*** Opening of Supplied records ***

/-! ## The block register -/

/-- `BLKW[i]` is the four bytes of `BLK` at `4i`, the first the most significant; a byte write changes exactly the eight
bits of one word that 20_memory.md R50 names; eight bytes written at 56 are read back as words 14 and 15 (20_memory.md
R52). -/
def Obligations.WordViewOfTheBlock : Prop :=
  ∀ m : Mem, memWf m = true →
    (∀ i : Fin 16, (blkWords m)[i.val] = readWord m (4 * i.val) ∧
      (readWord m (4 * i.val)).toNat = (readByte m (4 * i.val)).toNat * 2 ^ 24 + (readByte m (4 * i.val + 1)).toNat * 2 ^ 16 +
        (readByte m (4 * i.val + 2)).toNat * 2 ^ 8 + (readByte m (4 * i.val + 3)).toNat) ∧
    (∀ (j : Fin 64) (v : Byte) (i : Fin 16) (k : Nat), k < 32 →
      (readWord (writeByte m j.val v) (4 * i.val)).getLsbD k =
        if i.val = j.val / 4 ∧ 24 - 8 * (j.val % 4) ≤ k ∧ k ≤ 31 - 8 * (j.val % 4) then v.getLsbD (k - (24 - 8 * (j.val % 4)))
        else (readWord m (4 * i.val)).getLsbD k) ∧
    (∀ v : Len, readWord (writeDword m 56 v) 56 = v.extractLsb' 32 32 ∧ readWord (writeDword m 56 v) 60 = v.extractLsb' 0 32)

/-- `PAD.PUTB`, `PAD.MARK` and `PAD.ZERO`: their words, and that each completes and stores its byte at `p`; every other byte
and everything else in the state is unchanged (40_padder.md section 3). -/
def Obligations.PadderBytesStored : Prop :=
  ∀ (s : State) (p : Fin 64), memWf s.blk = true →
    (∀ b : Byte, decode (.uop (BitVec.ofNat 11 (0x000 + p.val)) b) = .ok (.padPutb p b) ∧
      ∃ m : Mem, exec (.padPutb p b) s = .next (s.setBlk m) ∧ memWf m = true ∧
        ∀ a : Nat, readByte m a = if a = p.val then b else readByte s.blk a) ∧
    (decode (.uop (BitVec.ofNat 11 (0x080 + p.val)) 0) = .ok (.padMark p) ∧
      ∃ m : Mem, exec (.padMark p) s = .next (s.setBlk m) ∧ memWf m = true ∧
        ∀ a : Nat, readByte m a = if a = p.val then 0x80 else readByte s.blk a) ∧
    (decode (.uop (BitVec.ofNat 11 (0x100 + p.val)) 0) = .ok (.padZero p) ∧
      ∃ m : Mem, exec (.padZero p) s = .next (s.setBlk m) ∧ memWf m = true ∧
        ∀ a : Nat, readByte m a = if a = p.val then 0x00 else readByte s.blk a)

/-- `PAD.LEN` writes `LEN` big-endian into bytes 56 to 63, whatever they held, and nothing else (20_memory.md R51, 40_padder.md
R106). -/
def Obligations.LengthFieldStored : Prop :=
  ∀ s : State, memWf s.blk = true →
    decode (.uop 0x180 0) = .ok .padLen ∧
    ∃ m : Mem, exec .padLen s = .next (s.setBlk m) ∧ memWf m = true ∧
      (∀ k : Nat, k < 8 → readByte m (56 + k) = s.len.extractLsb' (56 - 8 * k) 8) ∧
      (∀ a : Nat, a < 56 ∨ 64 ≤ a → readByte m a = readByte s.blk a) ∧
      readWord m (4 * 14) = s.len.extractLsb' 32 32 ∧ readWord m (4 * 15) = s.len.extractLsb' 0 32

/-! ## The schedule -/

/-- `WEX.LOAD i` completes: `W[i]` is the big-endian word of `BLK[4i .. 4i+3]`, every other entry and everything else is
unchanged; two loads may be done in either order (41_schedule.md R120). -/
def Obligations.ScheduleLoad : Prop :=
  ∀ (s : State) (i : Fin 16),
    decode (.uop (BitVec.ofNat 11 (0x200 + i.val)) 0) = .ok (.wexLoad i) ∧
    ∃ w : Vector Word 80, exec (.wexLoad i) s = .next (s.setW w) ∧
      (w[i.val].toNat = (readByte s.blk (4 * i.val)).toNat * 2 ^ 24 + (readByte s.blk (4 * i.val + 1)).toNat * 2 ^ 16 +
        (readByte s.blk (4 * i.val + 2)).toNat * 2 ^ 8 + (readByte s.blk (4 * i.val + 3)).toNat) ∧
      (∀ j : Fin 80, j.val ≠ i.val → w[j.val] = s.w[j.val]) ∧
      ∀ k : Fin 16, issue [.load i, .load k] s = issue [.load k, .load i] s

*** Close of Supplied records ***

Exercise aim | Find every line in the listing that has the string "readByte", then give the count by itself.

Reply | 9